Industry Update: Regulations, approvals, acquisitions

Written by Dusko ILIC

Latest business developments compiled from 1—31 December, 2015

Latest business developments in the field of stem cell research and
regenerative medicine compiled from publicly available information and
press releases from non-academic institutions 1—31 December 2015, scheduled to be published in Volume 11 Issue 3 of Regenerative Medicine.

Green light

Pluristem

Pluristem Therapeutics (Israel; www.pluristem.com) announced that the U.S. FDA has granted the Company’s PLX-PAD cells Orphan Drug Designation in the treatment of severe preeclampsia. Preeclampsia is among the most common medical complications of pregnancy and a leading cause of premature births, stillbirths and neonatal and maternal deaths. It is estimated by different sources that preeclampsia costs the global health care system about $3 billion annually. PLX-PAD cells improved several parameters of preeclampsia in animal models.

Pluristem also has reached an agreement with Japan’s Pharmaceuticals and Medical Devices Agency (PMDA; http://www.pmda.go.jp/english/) on the design of the final trial needed to apply for conditional approval of PLX-PAD cells in the treatment of critical limb ischemia (CLI). The approval of the protocol for the 75-patient trial was part of a larger agreement on the development of PLX-PAD via Japan’s new accelerated regulatory pathway for regenerative medicine. Pluristem expects to submit the formal Clinical Trial Notification (CTN) to the PDMA, based on the agreement reached with the regulatory body, in early 2016. The PMDA is expected to respond officially within 30 days. Earlier in 2015, the PMDA cleared PLX-PAD cells for use in clinical studies in Japan, a prerequisite to conducting this clinical trial.

Pending

BioLineRx

BioLineRx (Israel; www.biolinerx.com) filed the regulatory submissions required to commence a Phase 2 trial for BL-8040, as a novel approach for mobilization and collection of bone marrow stem cells from the peripheral blood circulation.

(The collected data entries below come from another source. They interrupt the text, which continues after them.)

theorem State.adoptDirs_leads {ps : List Part} {s₀ s : State} {src : ℕ} {g : Group} {m : MirrorHeld} (hs : Leads ps s₀ s)
    (hp : [Part.places, Part.groups, Part.pages] ⊆ ps) : Leads ps s₀ (State.adoptDirs s src g m) := by
  unfold State.adoptDirs
  repeat' first
    | with_reducible assumption
    | with_reducible exact List.Subset.trans (List.Sublist.subset (by decide)) hp
    | extract_lets
    | with_reducible refine State.modPlace_leads ?_ ?_
    | with_reducible refine State.modGroup_leads ?_ ?_
    | with_reducible refine Leads.ite ?_ ?_
    | (with_reducible refine Leads.foldl _ ?_ ?_; rotate_left; intro u x hu)
    | split
    | with_reducible refine Leads.pages ?_ ?_

theorem State.adoptStream_leads {ps : List Part} {s₀ s : State} {src : ℕ} {g : Group} {m : MirrorHeld} (hs : Leads ps s₀ s)
    (hp : [Part.freeCount, Part.places, Part.groups, Part.pages] ⊆ ps) : Leads ps s₀ (State.adoptStream s src g m) := by
  unfold State.adoptStream
  repeat' first
    | with_reducible assumption
    | with_reducible exact List.Subset.trans (List.Sublist.subset (by decide)) hp
    | extract_lets
    | with_reducible refine State.draw_leads ?_ ?_
    | with_reducible refine State.modPlace_leads ?_ ?_
    | with_reducible refine State.adoptDirs_leads ?_ ?_

theorem State.adopt_leads {ps : List Part} {s₀ s : State} {src : ℕ} (hs : Leads ps s₀ s)
    (hp : [Part.freeCount, Part.places, Part.groups, Part.pages, Part.mirrors, Part.mirrorPages] ⊆ ps) : Leads ps s₀ (State.adopt s src) := by
  unfold State.adopt
  repeat' first
    | with_reducible assumption
    | with_reducible exact List.Subset.trans (List.Sublist.subset (by decide)) hp
    | extract_lets
    | with_reducible refine State.modGroup_leads ?_ ?_
    | with_reducible refine State.adoptStream_leads ?_ ?_
    | (with_reducible refine Leads.foldl _ ?_ ?_; rotate_left; intro u x hu)
    | with_reducible refine Leads.mirrors_mirrorPages ?_ ?_

theorem State.takeGang_leads {ps : List Part} {s₀ s : State} {i : Item} (hs : Leads ps s₀ s)
    (hp : [Part.ctr, Part.gang] ⊆ ps) : Leads ps s₀ (State.takeGang s i) := by
  unfold State.takeGang
  repeat' first
    | with_reducible assumption
    | with_reducible exact List.Subset.trans (List.Sublist.subset (by decide)) hp
    | with_reducible refine State.bump_leads ?_ ?_
    | with_reducible refine Leads.ite ?_ ?_
    | with_reducible refine Leads.gang ?_ ?_

theorem State.issueOn_leads {ps : List Part} {s₀ s : State} {i : Item} {x : Inst} {c : ℕ} {variant : Bool} {front : Bool} (hs : Leads ps s₀ s)
    (hp : [Part.ctr, Part.cores, Part.items] ⊆ ps) : Leads ps s₀ (State.issueOn s i x c variant front) := by
  unfold State.issueOn
  repeat' first
    | with_reducible assumption
    | with_reducible exact List.Subset.trans (List.Sublist.subset (by decide)) hp
    | extract_lets
    | with_reducible refine State.modCore_leads ?_ ?_ ?_
    | with_reducible refine State.bump_leads ?_ ?_
    | with_reducible refine State.markStarted_leads ?_ ?_
    | exact fun _ h => h

theorem State.countSkips_leads {ps : List Part} {s₀ s : State} {l : List ℕ} (hs : Leads ps s₀ s)
    (hp : [Part.ctr] ⊆ ps) : Leads ps s₀ (State.countSkips s l) := by
  unfold State.countSkips
  repeat' first
    | with_reducible assumption
    | with_reducible refine State.bump_leads ?_ ?_
    | (with_reducible refine Leads.foldl _ ?_ ?_; rotate_left; intro u x hu)

theorem State.acmShort_leads {ps : List Part} {s₀ s : State} {i : Item} {x : Inst} (hs : Leads ps s₀ s)
    (hp : [Part.outbox, Part.freeCount, Part.ctr, Part.cores, Part.places, Part.groups, Part.pages, Part.arenaWait, Part.poolWait, Part.items, Part.boxes, Part.mem, Part.memPoison, Part.protUnits, Part.tier, Part.fab, Part.links] ⊆ ps) : Leads ps s₀ (State.acmShort s i x) := by
  unfold State.acmShort
  repeat' first
    | with_reducible assumption
    | with_reducible exact List.Subset.trans (List.Sublist.subset (by decide)) hp
    | with_reducible refine State.failItem_leads ?_ ?_
    | with_reducible refine State.bump_leads ?_ ?_

theorem State.placeChain_leads {ps : List Part} {s₀ s : State} {i : Item} {c : ℕ} {x : Inst} (hs : Leads ps s₀ s)
    (hp : [Part.outbox, Part.freeCount, Part.ctr, Part.cores, Part.places, Part.groups, Part.pages, Part.arenaWait, Part.poolWait, Part.items, Part.boxes, Part.mem, Part.memPoison, Part.protUnits, Part.tier, Part.fab, Part.links] ⊆ ps) : Leads ps s₀ (State.placeChain s i c x) := by
  unfold State.placeChain
  repeat' first
    | with_reducible assumption
    | with_reducible exact List.Subset.trans (List.Sublist.subset (by decide)) hp
    | with_reducible refine State.issueOn_leads ?_ ?_
    | with_reducible refine State.countSkips_leads ?_ ?_
    | with_reducible refine State.acmShort_leads ?_ ?_
    | split

theorem State.placeNext_leads {ps : List Part} {s₀ s : State} {i : Item} {k : ℕ} {x : Inst} (hs : Leads ps s₀ s)
    (hp : [Part.outbox, Part.freeCount, Part.ctr, Part.cores, Part.places, Part.groups, Part.pages, Part.arenaWait, Part.poolWait, Part.items, Part.gang, Part.boxes, Part.mem, Part.memPoison, Part.protUnits, Part.tier, Part.fab, Part.links] ⊆ ps) : Leads ps s₀ (State.placeNext s i k x) := by
  unfold State.placeNext
  repeat' first
    | with_reducible assumption
    | with_reducible exact List.Subset.trans (List.Sublist.subset (by decide)) hp
    | extract_lets
    | with_reducible refine State.acmShort_leads ?_ ?_
    | with_reducible refine State.countSkips_leads ?_ ?_
    | with_reducible refine State.issueOn_leads ?_ ?_
    | with_reducible refine State.takeGang_leads ?_ ?_
    | with_reducible refine State.modEntry_leads ?_ ?_
    | split

theorem Core.shape_switchBox {k : Core} (h : k.Shape) : k.switchBox.Shape := by
  refine ⟨by simpa [Core.switchBox] using h.1, fun q hq => ?_, h.2.2⟩
  obtain ⟨y, hy, rfl⟩ := List.mem_map.1 hq
  exact h.2.1 y hy

theorem State.boxSwitch_leads {ps : List Part} {s₀ s : State} {c b : ℕ} (hs : Leads ps s₀ s)
    (hp : [Part.regs, Part.ctr, Part.cores, Part.boxes] ⊆ ps) : Leads ps s₀ (s.boxSwitch c b) := by
  unfold State.boxSwitch
  exact Leads.ite hs (State.changed_leads (State.bump_leads (State.chargeBox_leads
    (State.modCore_leads hs (List.Subset.trans (List.Sublist.subset (by decide)) hp) (fun _ h => Core.shape_switchBox h)) (List.Subset.trans (List.Sublist.subset (by decide)) hp)) (List.Subset.trans (List.Sublist.subset (by decide)) hp)) (List.Subset.trans (List.Sublist.subset (by decide)) hp))

theorem State.freePigeonholes_leads {ps : List Part} {s₀ s : State} {c : ℕ} {b : ℕ} (hs : Leads ps s₀ s)
    (hp : [Part.freeCount, Part.cores] ⊆ ps) : Leads ps s₀ (State.freePigeonholes s c b) := by
  unfold State.freePigeonholes
  repeat' first
    | with_reducible assumption
    | with_reducible exact List.Subset.trans (List.Sublist.subset (by decide)) hp
    | extract_lets
    | with_reducible refine State.draw_leads ?_ ?_
    | with_reducible refine State.modCore_leads ?_ ?_ ?_
    | with_reducible refine Leads.ite ?_ ?_
    | exact fun _ h => h

theorem State.clearWindow_leads {ps : List Part} {s₀ s : State} {n c need : ℕ} (hs : Leads ps s₀ s)
    (hp : [Part.places] ⊆ ps) : Leads ps s₀ (State.clearWindow n s c need) := by
  induction n generalizing s with
  | zero => exact hs
  | succ n ih =>
    unfold State.clearWindow
    refine Leads.ite hs ?_
    split
    · exact hs
    · exact ih (State.modPlace_leads hs hp)

theorem State.windowLoad_leads {ps : List Part} {s₀ s : State} {c stream : ℕ} {tag : W64} (hs : Leads ps s₀ s)
    (hp : [Part.freeCount, Part.ctr, Part.places, Part.log] ⊆ ps) : Leads ps s₀ (s.windowLoad c stream tag).1 := by
  unfold State.windowLoad
  split
  · split
    · exact State.bump_leads hs (List.Subset.trans (List.Sublist.subset (by decide)) hp)
    · have hb := fun n => State.bump_leads (p := .state) (i := c) (n := 0) (k := 1)
        (State.clearWindow_leads (n := s.places.length) (c := c) (need := n) hs (List.Subset.trans (List.Sublist.subset (by decide)) hp)) (List.Subset.trans (List.Sublist.subset (by decide)) hp)
      extract_lets a u v
      split
      · exact State.headerFailed_leads (hb _) (List.Subset.trans (List.Sublist.subset (by decide)) hp)
      · exact State.modPlace_leads (hb _) (List.Subset.trans (List.Sublist.subset (by decide)) hp)
  · exact hs

theorem State.markBegun_leads {ps : List Part} {s₀ s : State} {x : Inst} {c : ℕ} (hs : Leads ps s₀ s)
    (hp : [Part.items] ⊆ ps) : Leads ps s₀ (State.markBegun s x c) := by
  unfold State.markBegun
  repeat' first
    | with_reducible assumption
    | with_reducible refine State.modEntry_leads ?_ ?_

theorem Clerk.shape_begin {q : Clerk} {n : ℕ} {x : Inst} {ker : Kernel} (h : q.Shape) : (q.begin n x ker).Shape := by
  unfold Clerk.begin
  dsimp only
  split
  · exact ⟨by simp, by simp⟩
  · exact h

theorem Core.shape_beginRun {k : Core} {x : Inst} {ker : Kernel} (h : k.Shape) : (k.beginRun x ker).Shape := by
  refine ⟨by simpa [Core.beginRun] using h.1, fun q hq => ?_, by simp [Core.beginRun], rfl⟩
  obtain ⟨⟨y, n⟩, hy, rfl⟩ := List.mem_map.1 hq
  exact Clerk.shape_begin (h.2.1 y (List.fst_mem_of_mem_zipIdx hy))

theorem State.startInst_leads {ps : List Part} {s₀ s : State} {c : ℕ} {i : Item} {x : Inst} {ker : Kernel}
    (hs : Leads ps s₀ s) (hp : [Part.freeCount, Part.regs, Part.ctr, Part.cores, Part.places, Part.pages, Part.arenaWait, Part.items, Part.boxes, Part.log] ⊆ ps) : Leads ps s₀ (s.startInst c i x ker) := by
  unfold State.startInst
  extract_lets +onlyGivenNames load r
  have hl : Leads ps s₀ r.1 := by
    unfold r load
    split
    · exact State.windowLoad_leads hs (List.Subset.trans (List.Sublist.subset (by decide)) hp)
    · exact hs
  clear_value r
  refine Leads.ite (State.failEntry_leads (State.modCore_leads hl (List.Subset.trans (List.Sublist.subset (by decide)) hp) (fun _ h => h)) (List.Subset.trans (List.Sublist.subset (by decide)) hp)) ?_
  exact State.changed_leads (State.markStarted_leads (State.markBegun_leads (State.modCore_leads (State.boxSwitch_leads
    (State.freePigeonholes_leads hl (List.Subset.trans (List.Sublist.subset (by decide)) hp)) (List.Subset.trans (List.Sublist.subset (by decide)) hp)) (List.Subset.trans (List.Sublist.subset (by decide)) hp) (fun _ h => Core.shape_beginRun h)) (List.Subset.trans (List.Sublist.subset (by decide)) hp)) (List.Subset.trans (List.Sublist.subset (by decide)) hp)) (List.Subset.trans (List.Sublist.subset (by decide)) hp)

theorem State.releaseTapes_leads {ps : List Part} {s₀ s : State} {stream : ℕ} {first : ℕ} {count : ℕ} (hs : Leads ps s₀ s)
    (hp : [Part.places] ⊆ ps) : Leads ps s₀ (State.releaseTapes s stream first count) := by
  unfold State.releaseTapes
  repeat' first
    | with_reducible assumption
    | with_reducible refine State.modPlace_leads ?_ ?_

theorem State.listDone_leads {ps : List Part} {s₀ s : State} {i : Item} {k : ℕ} (hs : Leads ps s₀ s)
    (hp : [Part.places, Part.items] ⊆ ps) : Leads ps s₀ (State.listDone s i k) := by
  unfold State.listDone
  repeat' first
    | with_reducible assumption
    | with_reducible exact List.Subset.trans (List.Sublist.subset (by decide)) hp
    | extract_lets
    | with_reducible refine State.modEntry_leads ?_ ?_
    | with_reducible refine State.releaseTapes_leads ?_ ?_
    | with_reducible refine State.modPlace_leads ?_ ?_
    | with_reducible refine Leads.ite ?_ ?_

theorem State.instanceDone_leads {ps : List Part} {s₀ s : State} {c : ℕ} {x : Inst} (hs : Leads ps s₀ s)
    (hp : [Part.cores, Part.places, Part.items] ⊆ ps) : Leads ps s₀ (State.instanceDone s c x) := by
  unfold State.instanceDone
  repeat' first
    | with_reducible assumption
    | with_reducible exact List.Subset.trans (List.Sublist.subset (by decide)) hp
    | extract_lets
    | with_reducible refine State.modEntry_leads ?_ ?_
    | with_reducible refine State.modCore_leads ?_ ?_ ?_
    | with_reducible refine State.listDone_leads ?_ ?_
    | with_reducible refine Leads.when ?_ ?_
    | with_reducible refine Leads.ite ?_ ?_
    | exact fun _ h => h
    | split

end Sys2Proof.Machine
end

The trial is expected to commence shortly after receipt of regulatory approval. The Phase 2 open-label study will be conducted as an investigator-initiated study in collaboration with Washington University School of Medicine (MO, USA: https://medicine.wustl.edu) and will enroll up to 24 donor/recipient pairs. The trial will evaluate the ability of BL-8040 to promote stem cell mobilization as a single agent in the allogeneic transplantation setting.

Red light

Pluristem

Pluristem (Israel; www.pluristem.com) has received a notice from United Therapeutics (MA, USA; www.unither.com) ending its licensing agreement for the development of PLX-PAD for the treatment of pulmonary arterial hypertension. According to the licensing agreement Pluristem will regain full rights to PLX-PAD in this indication, as well as all clinical data and regulatory submissions, allowing Pluristem to move forward with the clinical development of the program and seek other licensing partners.